[Task prompt] Look in the material below for the line holding "slot i := (h.slot i).trans (g.slot i)". Set it down exactly, with each later line up to and including the line holding "stay (R455). -/".

[Data shown]
= = = =
theorem respondTo (d : Dev) (src : Src) (id : Nat) (r : Reply) : SetupKept d (d.respondTo src id r) := by
  refine (tellOrigin d src id r).trans ?_
  unfold Dev.respondTo
  generalize d.tellOrigin src id r = e
  dsimp only
  split
  · rename_i n
    have hc := countRecord e n
    split
    · rename_i x hx
      rw [hx] at hc
      exact hc
    · rename_i x hx
      rw [hx] at hc
      exact hc.trans ((emit x _).trans (onMgmt _ _ rfl))
  · exact (emit e _).trans (onHost _ _)
  · exact (emit e _).trans (onHost _ _)

theorem hears (d : Dev) (src : Src) : SetupKept d (d.hears src) := by
  unfold Dev.hears
  split
  · split
    · rfl
    · exact onMgmt d _ rfl
  · rfl

theorem resend (d : Dev) (src : Src) (id : Nat) (b : Bytes) : SetupKept d (d.resend src id b) := by
  unfold Dev.resend
  split
  · rename_i n
    have hc := countRecord d n
    split
    · rename_i x hx
      rw [hx] at hc
      exact hc
    · rename_i x hx
      rw [hx] at hc
      exact hc.trans ((emit x _).trans (hears _ _))
  · rfl

theorem clearKey (d : Dev) (u : Nat) : SetupKept d (d.clearKey u) := (dropKey d u).trans (show SetupKept _ (Dev.sparkDraw _ u _) from onUnit _ _ _)

theorem openTicket (d : Dev) (p : Param) (offset n : Nat) (m : Msg) (w : Bool) : SetupKept d (d.openTicket p offset n m w).2 := by
  unfold Dev.openTicket
  split
  · rfl
  · exact (onMgmt d _ rfl).trans (notifyAll _ _ _ _)

end SetupKept

/-- Of the setup a served request changes what its effect changes. -/
theorem Dev.serve_rel {R : Dev → Dev → Prop} (hk : ∀ {a b}, SetupKept a b → R a b) (ht : ∀ {a b c}, R a b → R b c → R a c) {d : Dev} {m : Msg} {eff : Effect}
    (he : R d (eff d m).2) (lc : Nat) (p : Param) (offset : Nat) (w : Bool) : R d (d.serve lc p offset m w eff) := by
  have answer (r : Reply) : R d (d.respondTo m.src m.reqId.toNat r) := hk (SetupKept.respondTo d _ _ r)
  unfold Dev.serve
  dsimp only
  split
  · exact hk (SetupKept.refl d)
  · split
    · exact hk (SetupKept.resend d _ _ _)
    · split
      · exact answer _
      · split
        · exact answer _
        · split
          · exact answer _
          · split
            · exact answer _
            · split
              · split
                · exact hk ((SetupKept.openTicket d _ _ _ _ _).trans (SetupKept.respondTo _ _ _ _))
                · exact answer _
              · split
                · rename_i hx
                  rw [hx] at he
                  exact ht he (hk (SetupKept.respondTo _ _ _ _))
                · rename_i hx
                  rw [hx] at he
                  exact ht he (hk (SetupKept.hears _ _))

/-! ### One-way OTP -/

/-- A slot keeps its digest once it is burned, and its revocation. -/
def SlotGrows (x y : KeySlot) : Prop := (x.burned = true → y.burned = true ∧ y.digest = x.digest) ∧ (x.revoked = true → y.revoked = true)

theorem SlotGrows.refl (x : KeySlot) : SlotGrows x x := ⟨fun h => ⟨h, rfl⟩, id⟩

theorem SlotGrows.trans {x y z : KeySlot} (h : SlotGrows x y) (g : SlotGrows y z) : SlotGrows x z :=
  ⟨fun hb => ⟨(g.1 (h.1 hb).1).1, (g.1 (h.1 hb).1).2.trans (h.1 hb).2⟩, fun hr => g.2 (h.2 hr)⟩

/-- `b` has every bit that reads firmly 1 in `a`, every key slot of `a`, and its boot state and minimum version. -/
structure OtpGrows (a b : LcySt) : Prop where
  firm : ∀ f k, (tabGet OtpField.reset f a.fields).firm.testBit k = true → (tabGet OtpField.reset f b.fields).firm.testBit k = true
  slot : ∀ i, SlotGrows (tabGet KeySlot.reset i a.keySlots) (tabGet KeySlot.reset i b.keySlots)
  minSvn : a.minSvn = b.minSvn
  bootState : a.bootState = b.bootState

namespace OtpGrows

variable {a b c : LcySt}

theorem trans (h : OtpGrows a b) (g : OtpGrows b c) : OtpGrows a c where
  firm f k hk := g.firm f k (h.firm f k hk)
  slot i := (h.slot i).trans (g.slot i)
  minSvn := h.minSvn.trans g.minSvn
  bootState := h.bootState.trans g.bootState

/-- The OTP itself is as it was. -/
theorem same (hf : b.fields = a.fields) (hs : b.keySlots = a.keySlots) (hm : b.minSvn = a.minSvn) (hb : b.bootState = a.bootState) : OtpGrows a b where
  firm f k h := by rwa [hf]
  slot i := by rw [hs]; exact SlotGrows.refl _
  minSvn := hm.symm
  bootState := hb.symm

theorem refl (a : LcySt) : OtpGrows a a := same rfl rfl rfl rfl

theorem of_kept {d e : Dev} (h : SetupKept d e) : OtpGrows d.lcy e.lcy := by rw [h.lcy]; exact refl _

/-- A pulse adds at most its bit. -/
theorem pulsed (d : Dev) (f k : Nat) (again : Bool) : OtpGrows d.lcy (d.pulsed f k again).lcy where
  firm g j h := by
    show (tabGet OtpField.reset g (tabSet f ((d.field f).pulsed k again) d.lcy.fields)).firm.testBit j = true
    rw [tabGet_set]
    split
    · subst g
      unfold OtpField.pulsed
      cases again with
      | true => exact h
      | false => exact (Nat.testBit_or _ _ _).trans (by rw [show (d.field f).firm.testBit j = true from h, Bool.true_or])
    · exact h
  slot _ := SlotGrows.refl _
  minSvn := rfl
  bootState := rfl

/-- One slot grows, the others stay (R455). -/
theorem slotMod {i : Nat} {f : KeySlot → KeySlot} (h : SlotGrows (tabGet KeySlot.reset i a.keySlots) (f (tabGet KeySlot.reset i a.keySlots))) :
    OtpGrows a { a with keySlots := tabMod KeySlot.reset i f a.keySlots } where
  firm _ _ h := h
  slot j := by
    rw [tabGet_mod]
    split
    · subst j
      exact h
    · exact SlotGrows.refl _
  minSvn := rfl
  bootState := rfl

theorem ite {p : Prop} [Decidable p] {d x y : Dev} (hx : OtpGrows d.lcy x.lcy) (hy : OtpGrows d.lcy y.lcy) : OtpGrows d.lcy (if p then x else y).lcy := by
  split
  · exact hx
  · exact hy

/-- The end of a burn decodes the fields as they stand. -/
theorem burnEnd (d : Dev) (f code : Nat) : OtpGrows d.lcy (d.burnEnd f code).lcy := by
  unfold Dev.burnEnd
  extract_lets x y z w
  have hx : OtpGrows d.lcy x.lcy := by rw [(SetupKept.logMode _ _ _ _ _ _).lcy]; exact refl _
  have hy : OtpGrows d.lcy y.lcy := hx.trans (same rfl rfl rfl rfl)
  have hz : OtpGrows d.lcy z.lcy := ite (hy.trans (same rfl rfl rfl rfl)) hy
  have hw : OtpGrows d.lcy w.lcy := ite hz hz
  exact ite hw hw

/-- One bit of a burn, with all that follows it. -/
theorem otpBitDone (d : Dev) (again : Bool) : OtpGrows d.lcy (otpBitDone d again).lcy := by
  cases h : d.lcy.burning with
  | none =>
    have hd : Machine.otpBitDone d again = d := by unfold Machine.otpBitDone; rw [h]
    rw [hd]
    exact refl _
  | some x =>
    obtain ⟨f, k⟩ := x
    rw [otpBitDone_eq h]
    have hb : OtpGrows d.lcy (d.bitActed f k again).lcy := by rw [Dev.bitActed_lcy]; exact pulsed d f k again
    unfold Dev.burnOn
    split
    · exact hb.trans (burnEnd _ _ _)
    · split
      · exact hb.trans (same rfl rfl rfl rfl)
      · exact hb.trans (burnEnd _ _ _)

/-! ### The effects of the commands -/

theorem withArg {n : Nat} {f : Effect} {d : Dev} {m : Msg} (h : OtpGrows d.lcy (f d m).2.lcy) : OtpGrows d.lcy (Machine.withArg n f d m).2.lcy := by
  unfold Machine.withArg
  split
  · exact h
  · exact refl _

/-! Operations outside the OTP. -/

theorem accepts {d : Dev} (h : OtpGrows a d.lcy) : OtpGrows a (accept d).2.lcy := h
theorem onDebug {d : Dev} (f : DebugSt → DebugSt) (h : OtpGrows a d.lcy) : OtpGrows a (d.onDebug f).lcy := h
theorem setNum {d : Dev} (p : Param) (r v : Nat) (h : OtpGrows a d.lcy) : OtpGrows a (d.setNum p r v).lcy := h
theorem setOct {d : Dev} (p : Param) (r : Nat) (v : Bytes) (h : OtpGrows a d.lcy) : OtpGrows a (d.setOct p r v).lcy := h
theorem extend {d : Dev} (k event info : Nat) (x : Bytes) (h : OtpGrows a d.lcy) : OtpGrows a (d.extend k event info x).lcy := h
theorem onLcy {d : Dev} {f : LcySt → LcySt} (h : OtpGrows a d.lcy) (hf : OtpGrows d.lcy (f d.lcy)) : OtpGrows a (d.onLcy f).lcy := h.trans hf

theorem recordAlarm (d : Dev) (s u cls applied detail : Nat) (test : Bool) : OtpGrows d.lcy (d.recordAlarm s u cls applied detail test).lcy := by
  rw [show (d.recordAlarm s u cls applied detail test).lcy = d.lcy from (SetupKept.notifyAll _ _ _ _).lcy]
  exact refl _

theorem respondA4 (d : Dev) (k : EdgeKind) (cause : Nat) : OtpGrows d.lcy (d.respondA4 k cause false).lcy := by
  rw [(SetupKept.respondA4 _ _ _).lcy]
  exact refl _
= = = =
[Task solution]
  slot i := (h.slot i).trans (g.slot i)
  minSvn := h.minSvn.trans g.minSvn
  bootState := h.bootState.trans g.bootState

/-- The OTP itself is as it was. -/
theorem same (hf : b.fields = a.fields) (hs : b.keySlots = a.keySlots) (hm : b.minSvn = a.minSvn) (hb : b.bootState = a.bootState) : OtpGrows a b where
  firm f k h := by rwa [hf]
  slot i := by rw [hs]; exact SlotGrows.refl _
  minSvn := hm.symm
  bootState := hb.symm

theorem refl (a : LcySt) : OtpGrows a a := same rfl rfl rfl rfl

theorem of_kept {d e : Dev} (h : SetupKept d e) : OtpGrows d.lcy e.lcy := by rw [h.lcy]; exact refl _

/-- A pulse adds at most its bit. -/
theorem pulsed (d : Dev) (f k : Nat) (again : Bool) : OtpGrows d.lcy (d.pulsed f k again).lcy where
  firm g j h := by
    show (tabGet OtpField.reset g (tabSet f ((d.field f).pulsed k again) d.lcy.fields)).firm.testBit j = true
    rw [tabGet_set]
    split
    · subst g
      unfold OtpField.pulsed
      cases again with
      | true => exact h
      | false => exact (Nat.testBit_or _ _ _).trans (by rw [show (d.field f).firm.testBit j = true from h, Bool.true_or])
    · exact h
  slot _ := SlotGrows.refl _
  minSvn := rfl
  bootState := rfl

/-- One slot grows, the others stay (R455). -/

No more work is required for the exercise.